In the 20th and 21st centuries, the world has undergone technical, scientific and technological transformations, which have pushed the interaction between humans and computers further and further. This has led to the notion of a fourth industrial revolution, with all disciplines potentially fusing. This hybridisation phenomenon has had an impact on all sectors of our daily life, profoundly challenging many activities, which can no longer be accomplished without hardware or software tools.
Initially described as the “implementation of interactive computing systems for human use” (Hewett et al., 1992), this interdependence between humans and technology, or “human-computer interaction” (or HCI), has overcome the “human use” in many fields, totally or significantly replacing it. In diamesic translation – that is, transcribing speech into written text for reporting, subtitling and other similar purposes – HCI has been increasingly automating all fast-writing activities to such an extent that these activities are impossible without technology, but not without humans.
Depending on the technical solution adopted to carry out these activities (pen shorthand, keyboarding, stenotyping, respeaking or other solutions with automatic speech recognition, or ASR), the products of diamesic translation texts (subtitles, reports, transcripts or notes) can be grouped into four main categories:
- Fully human: humans do the speech-capturing job, and text-processing software can then be used to copy the handwritten notes into digital text.
- Computer-aided: human live subtitlers, reporters or note takers play the most important role, and technology assists them with fast-writing software programs and text-processing interfaces.
- Human-aided: technology transcribes the speech and humans post-edit it, either by correcting transcription mistakes only (as in the case of court reporting) or by turning the spoken text into a readable written text by omitting orality features (such as fillers, hesitations, false starts, self-reformulations and self-corrections) and adjusting grammar and style to those of a written text, as in the case of parliamentary reports and live subtitles in many countries.
- Fully automated: as in the case of automatic subtitles offered by web-based platforms such as YouTube or Teams, ASR transcribes speech and adds punctuation automatically. No human is involved in the process.
Further layers of technology can be added to the above depending on the profession: in note taking, experimental technology automatically translates notes into digital words; in live subtitling, live editors correct the text produced by the live subtitler with a text-processing interface; in court and parliamentary reporting, automatic transcripts and pre-recorded subtitling, the text can be synchronised with the speech either manually, with professional subtitling software, or automatically. In all the above, automatic translation can be used to produce multilingual versions of the same text, as in the case of the European Parliament, which has recently started an experiment aiming at producing live transcripts of its sessions automatically translated into all official languages (Romero-Fresco, 2023).
Recently, big developments have also been made with artificial intelligence. Many professional writers and diamesic translators feel threatened by it, because programs such as ChatGPT seem to produce impeccable professional documents, such as summaries, reports, transcripts, translations, essays and commentaries. The results to date have been both surprisingly positive and surprisingly negative, as is shown by Eero Voutilainen in this issue of Tiro.

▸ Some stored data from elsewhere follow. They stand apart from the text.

/-- The default node of an index (R12). -/
def defaultNode (ix : Nat) : Option Nat :=
  match ix / 0x1000 with
  | 1 => some nV
  | 2 => some nP
  | 3 => some nH
  | 4 => some nX
  | 5 => some nP
  | 6 => if ix / 0x100 = 0x68 then some nC else if ix / 0x100 = 0x6F then some nP else none
  | 7 => some nS
  | 8 => some nP
  | 9 => some nP
  | 0xA => some nP
  | 0xB => some nQ
  | _ => none

/-- The node that a handle and an index name; FFFF_FFFFh is the default node. -/
def resolveNode (handle ix : Nat) : Option Nat :=
  if handle = 0xFFFFFFFF then defaultNode ix else if nodeExists handle then some handle else none

/-- The decimal digits of a number, at least `w`. -/
def digits (w n : Nat) : List Char :=
  (List.range w).reverse.map fun i => Char.ofNat (48 + n / 10 ^ i % 10)

/-- A node's path (R389). -/
def pathOf (node : Nat) : List Char :=
  let n := node % 0x10000
  let gal := "P.G".toList ++ digits 2 (node / 0x100 % 0x20)
  let clu := gal ++ ".K".toList ++ digits 1 (node / 0x10 % 4)
  match node / 2 ^ 24 with
  | 0 => "P".toList
  | 1 => "P.V".toList
  | 2 => "P.S".toList
  | 3 => "P.H".toList
  | 4 => "P.X".toList
  | 5 => "P.X.L".toList ++ digits 2 n
  | 6 => "P.X.S".toList ++ digits 5 n
  | 7 => "P.X.W".toList ++ digits 3 n
  | 8 => "P.Q".toList
  | 9 => "P.Q.Q".toList ++ digits 5 n
  | 0xA => "P.Q.E".toList ++ digits 4 n
  | 0xB => "P.C".toList
  | 0xC => gal
  | 0xD => clu
  | 0xE => clu ++ ".C".toList ++ digits 1 (node % 4)
  | _ => clu ++ ".V".toList

/-- The families of a node's children: first handle, step, count (R391). -/
def familiesOf (node : Nat) : List (Nat × Nat × Nat) :=
  match node / 2 ^ 24 with
  | 0 => [(nV, 0x01000000, 4), (nQ, 0x03000000, 2), (nGal 0, 0x100, 22)]
  | 4 => [(nLane 0, 1, 64), (nCtx 0, 1, 16384), (nRing 0, 1, 256)]
  | 8 => [(nQueue 0, 1, 65536), (nSource 0, 1, 1536)]
  | 0xC => [(node + 0x01000000, 0x10, 3)]
  | 0xD => [(node + 0x01000000, 1, 4), (node + 0x02000000, 0, 1)]
  | _ => []

/-- A run put into a list of runs ordered by their first index. -/
def insertRun (r : Nat × Nat) : List (Nat × Nat) → List (Nat × Nat)
  | [] => [r]
  | x :: t => if r.1 ≤ x.1 then r :: x :: t else x :: insertRun r t

/-- Runs that touch become one. -/
def mergeRuns : List (Nat × Nat) → List (Nat × Nat)
  | [] => []
  | x :: t =>
    match mergeRuns t with
    | [] => [x]
    | y :: u => if y.1 ≤ x.2 + 1 then (x.1, max x.2 y.2) :: u else x :: y :: u

/-- The runs of indexes that a node kind carries (R391). -/
def runsOf (kind : Nat) : List (Nat × Nat) :=
  let rows := (List.range 12).flatMap objRows
  mergeRuns ((rows.filter fun r => r.kind == kind || r.kind == 0xFF).foldl (fun l r => insertRun (r.ixLo, r.ixHi) l) [])

/-! Node states (R392): 0 normal, 1 degraded, 2 faulty, 3 inactive, 4 absent. -/

/-- A gallery has power. -/
def galleryPowered (s : State) (g : Nat) : Bool := s.panel.powered.contains (siteOf s g)

/-- A node's state taken alone. -/
def ownState (s : State) (node : Nat) : Nat :=
  let n := node % 0x10000
  let g := node / 0x100 % 0x20
  let cluster := 3 * g + node / 0x10 % 4
  let idle := !galleryPowered s g || (partOfCluster s cluster).isNone
  match node / 2 ^ 24 with
  | 0 =>
    if (List.range 64).any fun c => getO s nP (0xA200 + c) 7 == 2 then 2
    else if s.mem.retiredPcs ≠ [] ∨ s.mem.committedPcs ≠ [] ∨ s.mem.committedChannels ≠ [] ∨ s.mem.failedDevices ≠ [] ∨
        s.arch.retiredFrames ≠ [] ∨ ([0, 1, 2, 3].any fun d => getO s nP (0xA010 + d) 1 == 2 || getO s nP (0xA010 + d) 1 == 3) = true ∨
        ((List.range 24).any fun n => siteStateOf s n == 3) = true then 1
    else 0
  | 2 => if s.modes.mode = .keep then 3 else if (List.range 16).any fun p => getO s nS 0x7040 (p + 1) == 5 then 2 else 0
  | 3 => if s.modes.mode = .service then 3 else if (List.range 8).any (encFault s) then 2 else 0
  | 4 => if s.modes.mode.active then 0 else 3
  | 5 =>
    if getO s node 0x4010 1 = 1 ∧ s.modes.mode.active then (if getO s node 0x4010 0x0C = 1 then 2 else 0) else 3
  | 6 => if getO s node 0x4100 1 = 1 ∧ s.modes.mode.active then 0 else 3
  | 7 => if getO s node 0x4200 1 = 1 ∧ s.modes.mode.active then 0 else 3
  | 8 => if s.modes.mode.active then 0 else 3
  | 9 => if qState s n = 2 then 2 else if qState s n = 1 ∧ s.modes.mode.active then 0 else 3
  | 0xA => if getO s node 0xB200 1 = 1 ∧ s.modes.mode.active then 0 else 3
  | 0xB =>
    if !s.modes.mode.active then 3
    else if (List.range 16).any fun p => getO s nC 0x6810 (p + 1) == 1 || getO s nC 0x6810 (p + 1) == 2 ||
        (getO s nC 0x6810 (p + 1) == 3 && getO s nS 0x7040 (p + 1) == 5) then 2
    else if s.conc.faultyWays ≠ [] then 1 else 0
  | 0xC =>
    if siteOf s g = 0xFF then 4 else if !galleryPowered s g then 3
    else if disabledWays s g ≠ 0 ∨ getO s node 0x6000 6 < 64 then 1 else 0
  | 0xD => if idle then 3 else 0
  | 0xE => if idle then 3 else 0
  | 0xF => if (s.vit cluster).slot.any fun e => e.2.state == 3 then 2 else if idle then 3 else 0
  | _ => 0

/-- Nodes below another that can be in a state other than 00h and 03h, or below such a node. -/
def watched (s : State) (node : Nat) : List Nat :=
  match node / 2 ^ 24 with
  | 0 => [nV, nS, nH, nX, nQ, nC] ++ (List.range 22).map nGal
  | 4 => (nodesWith s 5 0x4010 0x0C 1).map nLane
  | 8 => (nodesWith s 9 0xB110 1 2).map nQueue
  | 0xC => [0, 1, 2].map fun k => node + 0x01000000 + k * 0x10
  | 0xD => [0, 1, 2, 3].map (node + 0x01000000 + ·) ++ [node + 0x02000000]
  | _ => []

/-- The aggregated state (R392), over at most four levels. -/
def aggState (s : State) : Nat → Nat → Nat
  | 0, node => ownState s node
  | n + 1, node =>
    let own := ownState s node
    let kids := (watched s node).map (aggState s n)
    let worst := kids.foldl (fun acc k => if k = 1 ∨ k = 2 then max acc k else acc) 0
    if own = 3 ∨ own = 4 then (if kids.all fun k => k == 3 || k == 4 then own else worst) else max worst own

/-! Objects computed when read. -/

/-- The requester's transport: 1 and 2 the field ports, 3 CAN FD, 4 mailbox (R402). -/
def transportOf (s : State) : Requester → Nat
  | .session n => match tblFind s.cat.sessions n with
    | some x => 1 + x.port
    | none => 0
  | .can _ => 3
  | .mailbox _ => 4

/-- The bytes of a result record (R403). -/
def Result.bytes (r : Result) : List Byte :=
  leBytes 4 r.tag ++ leBytes 4 r.node ++ leBytes 2 r.index ++ leBytes 1 r.sub ++ leBytes 1 r.status ++ leBytes 1 r.detail ++
    leBytes 3 0 ++ leBytes 8 r.started ++ leBytes 8 r.ended

/-- The record with a SEQ in the log, if it is held. -/
def logAt (s : State) (seq : Nat) : Option ErrRec := s.errs.log.find? fun r => r.seq == seq

/-- Harts in debug mode (R470). -/
def haltedHarts (s : State) : List Nat := (s.harts.filter fun e => e.2.run == .debug).map (·.1)

/-- The requester's own objects and the rest of 1000h-1FFFh. -/
def readV (who : Requester) (ix sub : Nat) (s : State) : Nat :=
  let q := s.req who
  if ix = 0x1F80 then
    match sub with
    | 1 => q.selected
    | 2 => transportOf s who
    | 3 => roleOf s who
    | 4 => match who with
      | .mailbox p => p
      | _ => 0xFF
    | 5 => q.lastDetail
    | 6 => q.lastTag
    | _ => q.dropped
  else if ix = 0x1F81 then fromLe ((q.results[sub - 1]?.map Result.bytes).getD [])
  else if ix = 0x1001 then (if aggState s 4 nP = 2 ∨ s.modes.mode = .limp then 1 else 0)
  else if ix = 0x100A then s.strong.curatorVersion
  else if ix = 0x1010 ∧ sub ≠ 0 then siteRec s (sub - 1) / 0x10000 % 256 * 256 + siteRec s (sub - 1) / 0x1000000 % 256
  else if ix = 0x1018 ∧ sub = 4 then Config.serialNumber
  else if (ix = 0x1100 ∨ ix = 0x1101) ∧ sub = 2 then Config.macAddress (64 + ix % 2)
  else if (ix = 0x1100 ∨ ix = 0x1101) ∧ sub = 7 then
    (if getO s nV ix 1 = 0 then 0 else max 1 (getO s nV ix 7))
  else if (ix = 0x1100 ∨ ix = 0x1101) ∧ sub = 0x0A then (s.cat.sessions.filter fun e => e.2.port == ix % 2).length
  else if ix = 0x1300 ∧ sub = 3 then s.cat.sessions.length
  else getO s nV ix sub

In light of all that has happened so far in the fields of HCI and diamesic translation, one can safely conclude that humans should not be scared by technology, as the request for human jobs has kept increasing. There are three main reasons for such an apparently contradictory conclusion. First, the number of transcribed speeches is still a minor proportion of all speeches produced. Secondly, fully automated diamesic translation is more applied to speeches that are unlikely to be transcribed by a professional, such as YouTube videos, videoconference meetings and media output for media indexing purposes. Thirdly, technology introduces new jobs, such as the post-editor of automatically produced transcript drafts.
All in all, humans are still in control, and machines cannot think for themselves.
Carlo Eugeni is Tiro’s Scientific Advisor.
Hewett, T., R. Baecker, S. K. Card & T. Carey (1992). ACM SGHCHI Curricula for Human-Computer Interaction. New York: The Association for Computing Machinery.
Romero-Fresco, P. (2023). “Interpreting for access – The long road to recognition”. In Zwischenberger, C., K. Reithofer & S. Rennert (eds.) Introducing New Hypertexts on Interpreting (Studies) – A tribute to Franz Pöchhacker. Amsterdam: John Benjamins Publishing Company, pp.236-253. DOI: https://doi.org/10.1075/btl.160.12rom
Voutilainen, E. (2023). “Artificial Intelligence Suggests Using Itself for Professional Transcription” – Tiro 1/2023.